-- ==== Sys2Proof/Tests/Slice0.lean ====
section
/-!
SUPPORT. Small tests of single steps, ill-formed terms that well-formedness refuses, and for every statement that has hypotheses a state
and operands that meet them (`wit_…`).
-/

set_option linter.unusedVariables false
set_option maxRecDepth 20000
set_option Elab.async false

namespace Sys2Proof.Tests

open Sys2Proof Sys2Proof.Machine

/-! ## Small states -/

/-- The state after reset with hidden state in bay 0, in `SERVICE`. -/
def wBay (b : Bay) : State := ({ State.reset with bays := [(0, b)] } : State).put R.MODE_STAT.MODE 1
/-- Bay 0 in a stage of training, its reset pin high. -/
def wLink (p : TrainPhase) : State := wBay { link := { rstHigh := true, phase := p, cfg := .feId } }
/-- Bay 0 with its link up. -/
def wUp : State := (wBay { link := { rstHigh := true, phase := .up } }).put (R.LINK_STAT.UP 0) 1
/-- Bay 0 with its link up, hidden state `b` otherwise. -/
def wUpB (b : Bay) : State := (wBay { b with link := { rstHigh := true, phase := .up } }).put (R.LINK_STAT.UP 0) 1
/-- Bay 0 in a state. -/
def wState (st : Nat) : State := State.reset.put (R.STATE.STATE 0) st
/-- Bay 0 in a state with hidden state `b`, in `SERVICE`. -/
def wIn (st : Nat) (b : Bay) : State := (wBay b).put (R.STATE.STATE 0) st
/-- An upstream frame of a type with its CRC. -/
def wFrame (typ : Nat) (data : List (BitVec 64)) : UpFrame :=
  { seq := 0, len := data.length, arg := 0, crc := crc16 (frameBytes typ ⟨0, data.length, 0, 0, data, false⟩), data := data, cut := false }
/-- A command of an opcode with a PARAM. -/
def wCmd (op : Nat) (param : List Byte) : Cmd := { id := 0, wb := ⟨op, 0, 0, 0, 5, 0, 0, 0, 0, 0, 0, param⟩, sring := 0, rring := 0 }
/-- Bay 0 in a state with one command under tag 0. -/
def wTag (st : Nat) (c : Cmd) : State := wIn st { tags := [c] }
/-- The state after reset with registers written. -/
def wRegs (l : List (Field × Nat)) : State := l.foldl (fun s e => s.put e.1 e.2) State.reset
/-- The same with an ARG and no payload. -/
def wFrameA (typ arg : Nat) : UpFrame :=
  { seq := 0, len := 0, arg := arg, crc := crc16 (frameBytes typ ⟨0, 0, arg, 0, [], false⟩), data := [], cut := false }
/-- A zone-table entry of (layer 0, zone 0) that a bay at ADC rate 2 may use. -/
def wEntry : List Byte := zSeal ([0, 0, 1, 2, 0xB8, 0x0B, 0xB8, 0x0B] ++ List.replicate 248 0)
/-- Memory channel 0 in use, 1 GiB, with bytes at an address. -/
def wDram (s : State) (a : Nat) (l : List Byte) : State :=
  ((s.put (R.DRAM_STAT.STATE 0) CH.READY).put (R.DRAM_STAT.SIZE 0) 1).dramWrite a l
/-- One frame on layer 0, track 0. -/
def wReadFrame : Frame := ⟨0, ⟨0, 0, 0⟩, 0, false, .running, false, false, [], [], [], []⟩
/-- A sector on the recovery ladder, its capture of the home slot waiting for a buffer. -/
def wRung : Rung := { tag := 0, item := 0, home := 64, psa := 64, step := 1, capture := some ⟨wReadFrame, 0⟩ }
/-- A unit command of an opcode under ID 0. -/
def wUnit (c : Cmd) : State := { wState BS.EMPTY with units := [c] }
/-- A chain frame of a type from unit 7, FSEQ 9, with the rest of its payload. -/
def wChain (typ : Nat) (rest : List Byte) : ChainFrame := chainBytes typ (bytesLE 2 7 ++ bytesLE 1 9 ++ rest)
/-- A host that lets requests issue, Porter on, in `SERVICE`. -/
def wHost : State := { ((wBay {}).put R.PORTER_CTL.ENABLE 1) with pcie := { busMaster := true, msixEnable := true } }
/-- A waybill of an opcode that reports to ring 0. -/
def wWaybill (op : Nat) : Waybill := ⟨op, 0, 0, 0xFF, 5, 0, 0, 0, 0, 0, 0, []⟩
/-- A receipt of ring 0. -/
def wReceipt : Receipt := ⟨0, 5, 0, 0, 0xFF, 0, 0, 0, 0, 0, 0, 0, false⟩
/-- Bay 0 in a state with one command, hidden state `b` otherwise. -/
def wTagB (st : Nat) (c : Cmd) (b : Bay) : State := wIn st { b with tags := [c] }
/-- A VERIFY of journal entry 0 with no slot left. -/
def wJournalCmd : Cmd := { wCmd Op.VERIFY [] with wb := { wWaybill Op.VERIFY with flags := 16, bay := 0 } }
/-- Items resolved as decoded. -/
def wItems (k : Nat) : Sparse Item := (List.range k).map fun i => (i, { outcome := 0, fail := 0 })
/-- The state after reset of the big part, with one unit command under ID 0. -/
def wUnitIn (c : Cmd) : State := { wHost with units := [c], variant := .ky8128 }
/-- Parameters of an opcode: bytes at offsets from 32. -/
def wParam (l : List (Nat × Byte)) : List Byte := (List.range 32).map fun i => Sparse.get 0 l i
/-- A part whose clusters have power. -/
def wSeq (st : Nat) : State := ((wBay {}).put (R.PWR_STAT.STATE 128) 2).put (R.SEQ_STAT.STATE 0) st
/-- A microword: G1 := G2 + G3 with the flags, then the next word. -/
def wWord : Nat := 2 + 3 * 2 ^ 7 |> fun src => src * 2 ^ 32 + 1 * 2 ^ 59 + 2 ^ 66
/-- A sequencer in a state on bank A, with a word at µPC 0. -/
def wSeqWord (st : Nat) : State :=
  { wSeq st with banks := [(0, { words := [(0, wWord)] })], seqs := [(0, { g := [(2, 40), (3, 2)] })] }
/-- The header of a KIND 2 patch of one word. -/
def wPatch : List Byte := [0x4B, 0x59, 0x55, 0x43, 1, 0, 2, 0] ++ List.replicate 6 0 ++ [1, 0] ++ List.replicate 48 0
/-- Unit 3 of epoch 5 in `SERVICE`, port 0 up, no authentication, with transfers. -/
def wFab (l : List Xfer) : State :=
  { ((((((wHost.put R.MC_UID.VALID 1).put R.MC_UID.ID 3).put R.EPOCH.EPOCH 5).put R.EPOCH_CTL.VALID 1).put R.FAB_CTL.EN 1).put R.FAB_CTL.AUTH 0).put
      (R.FP_STAT.LINK 0) 1 with fab := { xfers := l } }
/-- An unauthenticated frame of unit 7 to unit 3 about transfer 4. -/
def wFabFrame (kind flags : Nat) (payload : List Byte) : FabFrame :=
  let s := wFab []
  let h := fabHeader kind flags 7 3 5 4 0 0 payload.length
  { packet := ⟨s.fabMac 0, 0, some (s.acting R.FAB_NET.VID 1 4094), 0, 1, 0, 0, 0, s.fabAddr 0 3, 0, s.acting R.FAB_UDP.DPORT 1024 65535,
      h ++ bytesLE 4 (crc32 (h ++ payload)) ++ List.replicate 12 0 ++ payload⟩, intact := true }
/-- A transfer with unit 7. -/
def wXfer (own get : Bool) : Xfer :=
  { port := 0, auto := false, own := own, peer := 7, xid := 4, get := get, win := 0, wkey := 0, wofs := 0, len := 8, seg := 4, use := .window }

========================================================================

What to work on: Looking back over the data above, restate word for word the lines that begin at the line with "wSeq st with" and end at the line with "def wFab (l", inclusive.

Answer to the problem:
  { wSeq st with banks := [(0, { words := [(0, wWord)] })], seqs := [(0, { g := [(2, 40), (3, 2)] })] }
/-- The header of a KIND 2 patch of one word. -/
def wPatch : List Byte := [0x4B, 0x59, 0x55, 0x43, 1, 0, 2, 0] ++ List.replicate 6 0 ++ [1, 0] ++ List.replicate 48 0
/-- Unit 3 of epoch 5 in `SERVICE`, port 0 up, no authentication, with transfers. -/
def wFab (l : List Xfer) : State :=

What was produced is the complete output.